Pull out every line from the listing that has the word "barCop".

--------

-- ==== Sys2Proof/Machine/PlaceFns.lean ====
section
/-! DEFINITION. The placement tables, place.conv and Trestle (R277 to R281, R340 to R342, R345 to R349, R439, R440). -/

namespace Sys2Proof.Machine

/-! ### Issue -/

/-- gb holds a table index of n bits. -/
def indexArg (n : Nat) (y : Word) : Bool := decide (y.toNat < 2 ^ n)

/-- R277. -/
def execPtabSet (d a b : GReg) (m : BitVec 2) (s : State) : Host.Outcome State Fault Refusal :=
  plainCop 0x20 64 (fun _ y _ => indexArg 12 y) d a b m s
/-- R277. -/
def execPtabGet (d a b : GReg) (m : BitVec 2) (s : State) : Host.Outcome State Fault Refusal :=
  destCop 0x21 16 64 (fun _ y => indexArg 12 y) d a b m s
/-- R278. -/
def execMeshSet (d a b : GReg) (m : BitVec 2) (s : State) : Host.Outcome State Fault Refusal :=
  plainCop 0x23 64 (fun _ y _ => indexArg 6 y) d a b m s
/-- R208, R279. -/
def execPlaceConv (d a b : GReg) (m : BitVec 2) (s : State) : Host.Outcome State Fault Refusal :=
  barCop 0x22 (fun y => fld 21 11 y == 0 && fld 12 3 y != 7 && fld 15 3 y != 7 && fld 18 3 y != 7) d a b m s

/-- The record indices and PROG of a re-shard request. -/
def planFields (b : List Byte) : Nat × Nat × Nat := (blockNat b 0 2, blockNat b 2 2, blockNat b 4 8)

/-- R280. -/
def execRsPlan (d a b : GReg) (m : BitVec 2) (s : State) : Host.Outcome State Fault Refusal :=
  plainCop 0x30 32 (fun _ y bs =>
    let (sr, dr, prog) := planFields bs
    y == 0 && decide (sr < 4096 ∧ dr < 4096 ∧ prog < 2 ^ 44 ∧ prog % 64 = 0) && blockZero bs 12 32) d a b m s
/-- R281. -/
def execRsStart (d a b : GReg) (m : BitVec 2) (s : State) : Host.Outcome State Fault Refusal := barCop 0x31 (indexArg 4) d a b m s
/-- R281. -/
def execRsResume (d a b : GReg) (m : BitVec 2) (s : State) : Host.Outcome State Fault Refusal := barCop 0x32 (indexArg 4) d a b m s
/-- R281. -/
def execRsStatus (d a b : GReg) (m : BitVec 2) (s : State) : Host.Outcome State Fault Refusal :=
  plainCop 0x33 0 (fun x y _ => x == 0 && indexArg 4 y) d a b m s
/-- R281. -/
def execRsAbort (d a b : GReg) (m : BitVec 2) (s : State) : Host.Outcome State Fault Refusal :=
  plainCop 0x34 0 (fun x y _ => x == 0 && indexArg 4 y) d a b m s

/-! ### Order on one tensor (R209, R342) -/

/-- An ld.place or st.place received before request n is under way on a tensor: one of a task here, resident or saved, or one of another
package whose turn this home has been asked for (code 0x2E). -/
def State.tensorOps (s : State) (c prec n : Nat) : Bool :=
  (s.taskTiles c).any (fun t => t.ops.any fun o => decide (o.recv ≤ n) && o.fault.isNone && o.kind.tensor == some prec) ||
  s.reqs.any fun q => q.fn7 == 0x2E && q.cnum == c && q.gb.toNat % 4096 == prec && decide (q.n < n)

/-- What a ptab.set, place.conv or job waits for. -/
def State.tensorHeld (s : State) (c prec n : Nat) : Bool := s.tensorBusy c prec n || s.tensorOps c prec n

--------

ANSWER TO THIS PROBLEM:
  barCop 0x22 (fun y => fld 21 11 y == 0 && fld 12 3 y != 7 && fld 15 3 y != 7 && fld 18 3 y != 7) d a b m s
def execRsStart (d a b : GReg) (m : BitVec 2) (s : State) : Host.Outcome State Fault Refusal := barCop 0x31 (indexArg 4) d a b m s
def execRsResume (d a b : GReg) (m : BitVec 2) (s : State) : Host.Outcome State Fault Refusal := barCop 0x32 (indexArg 4) d a b m s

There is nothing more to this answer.